In-depth interviews with top male and female executives conducted by Dr. Quick and his colleagues attempted to find out what these highly successful CEOs and CFOs did to reduce stress.
"We looked at everything," says Dr. Quick. "And we found that they didn't all relax, they didn't all play, they didn't all exercise, and they didn't all pray. But what they all did do was build social support both in and out of the office."
In particular, female managers got their support from the women who worked for them, says Dr. Quick. The managers formed the nucleus of a group of women that gave the managers the honest feedback and emotional caring they needed. In return, the managers helped the other women develop their work skills. The result was a sense of support for all members of the team--manager and workers alike.
Take control. The less control you have over your work, the more stressed you're likely to feel, says Dr. Quick. But be realistic about what you can and cannot control in a corporate setting. "You can control your own behavior, thinking and response," he says. But you cannot control whether the economy improves, a building starts going up or orders for steel start pouring in.
Sort out your responsibility. Figure out what you are and are not responsible for and don't let people dump unrelated tasks on your plate, says Dr. Quick. Refer them to someone else.
At the University of Texas, for example, Dr. Quick is known as the "stress doctor." So even though his responsibility is studying and teaching about organizational stress, students come to him during office hours and outside class to talk about their personal problems--marriages that aren't working out and the like.
His solution? He refers them to campus and community counselors, ministers and rabbis, not because he doesn't care or because he doesn't want to help but because he knows that in order to keep his own stress levels low, he can take responsibility for his students' learning but not for their personal lives.
Stay ahead of the steamroller. As the economy continues to evolve over the next decade or so, so will your workplace, says Dr. Quick. And the best way to keep your stress levels low is to position yourself to take advantage of the changes.
"Try to understand what's going on and figure out how you're going to fit into the new structure," says Dr. Quick. "Ask yourself, 'How can I add value to the new organization? Do I need new skills?' "
Then go out and equip yourself to meet the workplace's evolving needs by taking courses, attending workshops or even playing around with new technology related to your field.
Know when to go. When you begin to sense that it's time to move on, do. Otherwise you'll create high stress levels in yourself and those around you. "Most people know intuitively when it's time to go," says Dr.

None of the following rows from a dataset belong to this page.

-- ==== Sys2Proof/Tests/Slice0.lean ====
section
/-!
SUPPORT. Tests: for each hypothesis of a statement a concrete state and operands that meet it, small checks of single steps whose
expected results are read from the spec's rules, and an ill-formed command for each check of well-formedness. A hypothesis on an
uninterpreted function (a signature that verifies, a Survey that validates) is not shown.
-/

open Sys2Proof Sys2Proof.Machine
set_option maxRecDepth 100000
set_option exponentiation.threshold 4096

namespace Sys2Proof.Tests
/-- A Survey: partition 0 of function 0 with all grants, cores 0 to 3, and pool 0 of 1 GiB on channel 0. -/
def svA : Survey := {
  serial := 1
  hash := []
  signReq := false
  ownerKey := 0
  secs := [(1, [1, 0, 0, 7]), (2, leBytes 2 1 ++ leBytes 2 4 ++ leBytes 4 0 ++ leBytes 72 15),
    (3, leBytes 64 1 ++ [0, 0, 12, 21] ++ leBytes 4 1 ++ leBytes 56 0 ++ leBytes 64 1)] }
/-- The TLBs of core 0, of partition 0's command processor, of copy engine 0 and of tier 0 hold the three pages. -/
def warm : Tab (List TlbEntry) :=
  let l := [{ part := 0, slot := 0, base := 0x10000, bits := 16, leaf := 0x100F3 }, { part := 0, slot := 0, base := 0x20000, bits := 16, leaf := 0x200F3 },
    { part := 0, slot := 0, base := 0x30000, bits := 16, leaf := 0x300F3 }]
  [(0, l), (576, l), (640, l), (656, l)]
/-- A running device: every domain released, Deputy and Crew up, port 0 ready, partition 0 of function 0 with one seam whose pages 1 to 3 are mapped at 0x10000. -/
def dev : State := { State.reset with
  rst := { released := 127, stage := 10, strapped := true, shiftReady := true }
  dpt := { up := true, crewUp := true }
  ports := [(0, { present := true, dom := .ready, perst := false, rate := 6, width := 8, flit := true, linkUp := true, claimed := true })]
  fns := [(0, { cfg := { memEn := true } })]
  srv := { applied := some svA }
  mem := { chans := [(0, { state := .live, pages := 1024 })], used := [(0, true), (1, true), (2, true), (3, true)], trained := true, tlbs := warm, frames := [(0, [(0, 0, 1), (0, 0, 2), (0, 0, 3)])] }
  parts := [(0, {
    as := [(0, 2 ^ 63)]
    table := [(1, 0x100F3), (2, 0x200F3), (3, 0x300F3)]
    plc := { seams := [(0, { d := { chans := [0], stride := 12, frames := [(0, 1), (1, 2), (2, 3), (3, 4)] } })] } })] }
/-- A gang of two live lanes at 0x10000: r0 = 7 and -1, r1 = 0 and 3, r3 = 2 and 1; r4 the workspace addresses 0x40 and 0x80, the pair
r6 the device addresses 0x20100 and 0x20180; u0 = 256, the pair u2 = 0x10100; m0 an INT8 descriptor of the first array. -/
def gang0 : Gang := {
  live := true
  k := { vregs := 64, wsSize := 4096, binds := [(0, some { conveyor := 0, pop := false, width := 2 }), (1, some { conveyor := 1, pop := true, width := 2 })] }
  lanes := [(0, { pc := 0x10000, stack := [0x10040] }), (1, { pc := 0x10000, stack := [0x10048] })]
  exited := 2 ^ 32 - 4
  regs := [(0, 7#32), (1, 0xFFFFFFFF#32), (33, 3#32), (96, 2#32), (97, 1#32), (128, 0x40#32), (129, 0x80#32), (192, 0x20100#32), (193, 0x20180#32)]
  uregs := [(0, 256#32), (2, 0x10100#32)]
  mdesc := [(0, BitVec.ofNat 64 (8 * 2 ^ 60 + 8 * 2 ^ 56 + 31 * 2 ^ 51 + 31 * 2 ^ 46 + 2 * 2 ^ 21))] }
def devG : State := { dev with gangs := [(0, gang0)] }

/-- A gang's instruction word: its opcode and the fields that are not zero, each a value with its lowest bit. -/
def word (op : Nat) (fs : List (Nat × Nat)) : DWord := BitVec.ofNat 64 (op * 2 ^ 50 + (fs.map fun e => e.1 * 2 ^ e.2).sum)

/-- The state with these instruction words at 0x10000, where the core's instruction cache holds them. -/
def code (ws : List Nat) (s : State) : State := { s with
  cores := Tab.set {} s.cores 0 { s.core 0 with icache := [{ line := paLine (paOf 0 1 0), data := padTo 128 (ws.flatMap (leBytes 8)), bad := false }] } }

/-- The same for the word of an opcode and its extension word. -/
def codeOf (op : Nat) (w x : DWord) (s : State) : State := code [withOp op w, x.toNat] s

/-- The state that a fetch leaves. -/
def fetched (g path : Nat) (s : State) : State := match s.fetch g path with | .words _ _ u => u | _ => s
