/-- The program store holds one record per eight input bytes, in source order. For an input of 8N bytes the decoder gives N records, and the record of index k is the one of the bytes 8k to 8k+7. (30_encoding.md section 2 (R53), 10_state.md section 5 (R18)) -/
def Obligations.ProgramStoreIsTheInputInOrder : Prop :=
  ∀ (bytes : List Byte) (n : Nat), bytes.length = 8 * n →
    (slots bytes).length = n ∧
    ∀ k, k < n → (slots bytes)[k]? = some (slotOfBytes (bytes.getD (8 * k) 0) (bytes.getD (8 * k + 1) 0)
      (bytes.getD (8 * k + 2) 0) (bytes.getD (8 * k + 3) 0) (bytes.getD (8 * k + 4) 0) (bytes.getD (8 * k + 5) 0)
      (bytes.getD (8 * k + 6) 0) (bytes.getD (8 * k + 7) 0))

/-- A step runs exactly the instruction the record at pc decodes to. In a running state whose record at pc decodes, with the record after it, to an instruction, the step is that instruction's exec at that state; the model's step adds nothing around it, since every instruction writes pc itself. (40_execution_cycle.md (R71)) -/
def Obligations.StepRunsTheDecodedInstruction : Prop :=
  ∀ (s : State) (r : Record) (i : Instr), s.status = .running → s.insnAt s.pc.toInt = some r →
    decode r (s.insnAt (s.pc.toInt + 1)) = .ok i → step s = exec i s

/-- Step checks pc, fetches, checks the opcode and executes, as R71 orders it. In a running state: a pc below 0 or at least N raises ProgramCounterOutOfRange with info 0; otherwise the record at index pc is fetched; if its opcode byte is not one of the 64, UnknownOpcode is raised with that byte zero-extended; if it is, the step is the execution of the instruction the record decodes to, whose opcode byte is the record's, with no further increment of pc. (R71) -/
def Obligations.StepFetchesDispatchesAndExecutes : Prop :=
  ∀ s : State, s.status = .running →
    (s.pc.toInt < 0 ∨ (s.prog.length : Int) ≤ s.pc.toInt →
      ∃ t, step s = .next t ∧ FaultEntered s t .programCounterOutOfRange 0#64) ∧
    (0 ≤ s.pc.toInt → s.pc.toInt < s.prog.length →
      ∃ r, s.prog[s.pc.toInt.toNat]? = some r ∧
        (r.opcode ∉ knownOpcodes → ∃ t, step s = .next t ∧ FaultEntered s t .unknownOpcode (r.opcode.setWidth 64)) ∧
        (r.opcode ∈ knownOpcodes →
          ∃ i, decode r s.prog[s.pc.toInt.toNat + 1]? = .ok i ∧ opcodeOf i = r.opcode ∧ step s = exec i s))

/-- Executing a record with an unknown opcode byte raises UnknownOpcode with that byte (no step after it: log entry 3). In a running state whose record at pc has an opcode byte that is not one of the 64, the step raises UnknownOpcode with fault_index = pc and fault_info = the byte zero-extended, whatever the record's other fields are, and changes nothing but status and descriptor; no step follows, which the model says by its own fault notRunning (model's choice, log entry 3). (44_call_exit.md (R172), 60_exceptions.md section 4 (R186), 40_execution_cycle.md (R70, R71)) -/
def Obligations.UnknownOpcodeFaults : Prop :=
  ∀ (s : State) (r : Record), s.status = .running → s.insnAt s.pc.toInt = some r → r.opcode ∉ knownOpcodes →
    ∃ t, step s = .next t ∧ FaultEntered s t .unknownOpcode (r.opcode.setWidth 64) ∧ step t = .fault .notRunning

/-- A step answers a next state exactly while status is RUNNING. For every state, the step answers a next state exactly when status is RUNNING: the machine is never stuck in the middle of a run and refuses no instruction. (95_test_vectors.md section 4, 93_implementation_defined.md U12) -/
def Obligations.RunningStateAlwaysSteps : Prop :=
  ∀ s : State, (∃ t, step s = .next t) ↔ s.status = .running

/-- Once TERMINATED or FAULTED, no step happens and no state changes (stop by the model's name, log entry 3). In a state whose status is not RUNNING the step is the model's fault notRunning (the model's reading of "no step is defined", log entry 3), and a run of any number of steps leaves the state as it is. (40_execution_cycle.md (R70), 10_state.md section 4 (R16)) -/
def Obligations.EndedRunDoesNotChange : Prop :=
  ∀ s : State, s.status ≠ .running → step s = .fault .notRunning ∧ ∀ k, runSteps k s = s

/-- Every step keeps the machine's invariant. From every state that meets the invariant (memory in canonical form and inside MEM_CAP, the bounds on MEM_CAP and N, pc within one 16-bit offset of the program and so never wrapped, a fault descriptor that says what its kind must say), a step that answers a next state gives one that meets it. (10_state.md sections 2, 4 and 6 (R13, R17, R19), 60_exceptions.md section 1 (R180)) -/
def Obligations.StepKeepsTheInvariant : Prop :=
  ∀ s t : State, s.Inv → step s = .next t → t.Inv

/-- Every launch within the spec's bounds, malformed or not, meets the invariant. For every LINK_REG, every input shorter than 8 * 2^62 bytes and every MEM_CAP up to 2^62, the launched state meets the invariant. (70_reset_and_hazards.md section 1 (R200), 60_exceptions.md section 1 (R181)) -/
def Obligations.LaunchMeetsTheInvariant : Prop :=
  ∀ (linkReg : RegIdx) (bytes : List Byte) (memCap : Nat), bytes.length < 8 * 2 ^ 62 → memCap ≤ 2 ^ 62 →
    (launch linkReg bytes memCap).Inv

/-- The reset state meets the invariant. The invariant of StepKeepsTheInvariant holds at State.reset. (10_state.md section 8) -/
def Obligations.ResetMeetsTheInvariant : Prop :=
  State.reset.Inv

/-- A run of any number of steps keeps the invariant. From every state that meets the invariant, the state after at most k steps of the run meets it, for every k. (40_execution_cycle.md (R70)) -/
def Obligations.RunsKeepTheInvariant : Prop :=
  ∀ (k : Nat) (s : State), s.Inv → (runSteps k s).Inv

/-- The program store, MEM_CAP and LINK_REG never change during a run. Over every step that answers a next state, from any state, and over a run of any length, the program store (and so N), MEM_CAP and LINK_REG are what they were. (R9) -/
def Obligations.ParametersNeverChange : Prop :=
  (∀ s t : State, step s = .next t → t.prog = s.prog ∧ t.memCap = s.memCap ∧ t.linkReg = s.linkReg) ∧
  ∀ (k : Nat) (s : State), (runSteps k s).prog = s.prog ∧ (runSteps k s).memCap = s.memCap ∧
    (runSteps k s).linkReg = s.linkReg

/-- A step that faults changes no register, no memory byte and not pc (decision D29, log entry 5), and nothing follows it (log entry 3). From a running state, if a step leads to FAULTED, then it left every register, every memory byte, pc and the parameters as they were, the descriptor names the instruction index pc and a kind other than NONE and MalformedInput (R180, R186), and no step follows. That every kind is precise alike is the spec's decision D29 (log entry 5); that the step after it is the fault notRunning is the model's own choice (log entry 3). (60_exceptions.md section 4 (R185, R186), 60_exceptions.md section 1 (R180), 40_execution_cycle.md (R70, R71), 92_eei_decisions.md D29) -/
def Obligations.FaultsArePrecise : Prop :=
  ∀ s t : State, s.status = .running → step s = .next t → t.status = .faulted →
    SameRegs s t ∧ SameMem s t ∧ t.pc = s.pc ∧ SameRun s t ∧ t.faultIndex = s.pc ∧
    t.faultKind ≠ .noFault ∧ t.faultKind ≠ .malformedInput ∧ step t = .fault .notRunning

Quick. "But the number one behavior to look at is performance." When the work environment stays pretty much the same but you no longer meet your own performance expectations--you didn't sell as much product as you expected this year, for example--then you know it's time to leave.
Use a chain saw. People who have become dead limbs on the corporate tree should be cut off, says Dr. Quick. If you're in a position to do so, "get rid of them or move them into a position where they can become revitalized." It may sound heartless, but the stress they cause in others can create major meltdowns--of organizations and other folks.
How do you know it's time to get out the chain saw? "You get a sense that they're roadblocks," says Dr. Quick. Instead of percolating with new ideas and welcoming new ideas from others, they're locked into doing things the same old way. So the people who work for them are constantly having to figure out how to do end runs around them, and that causes major stress.
"There are also performance indicators," says Dr. Quick. Each corporation has its own that are specific to its particular business. For example, "faculty are dead when they get bad student evaluations or produce no new research, or students refuse to take their classes."
He chuckles. "Am I dead yet?" he asks, then answers, "Not according to my provost."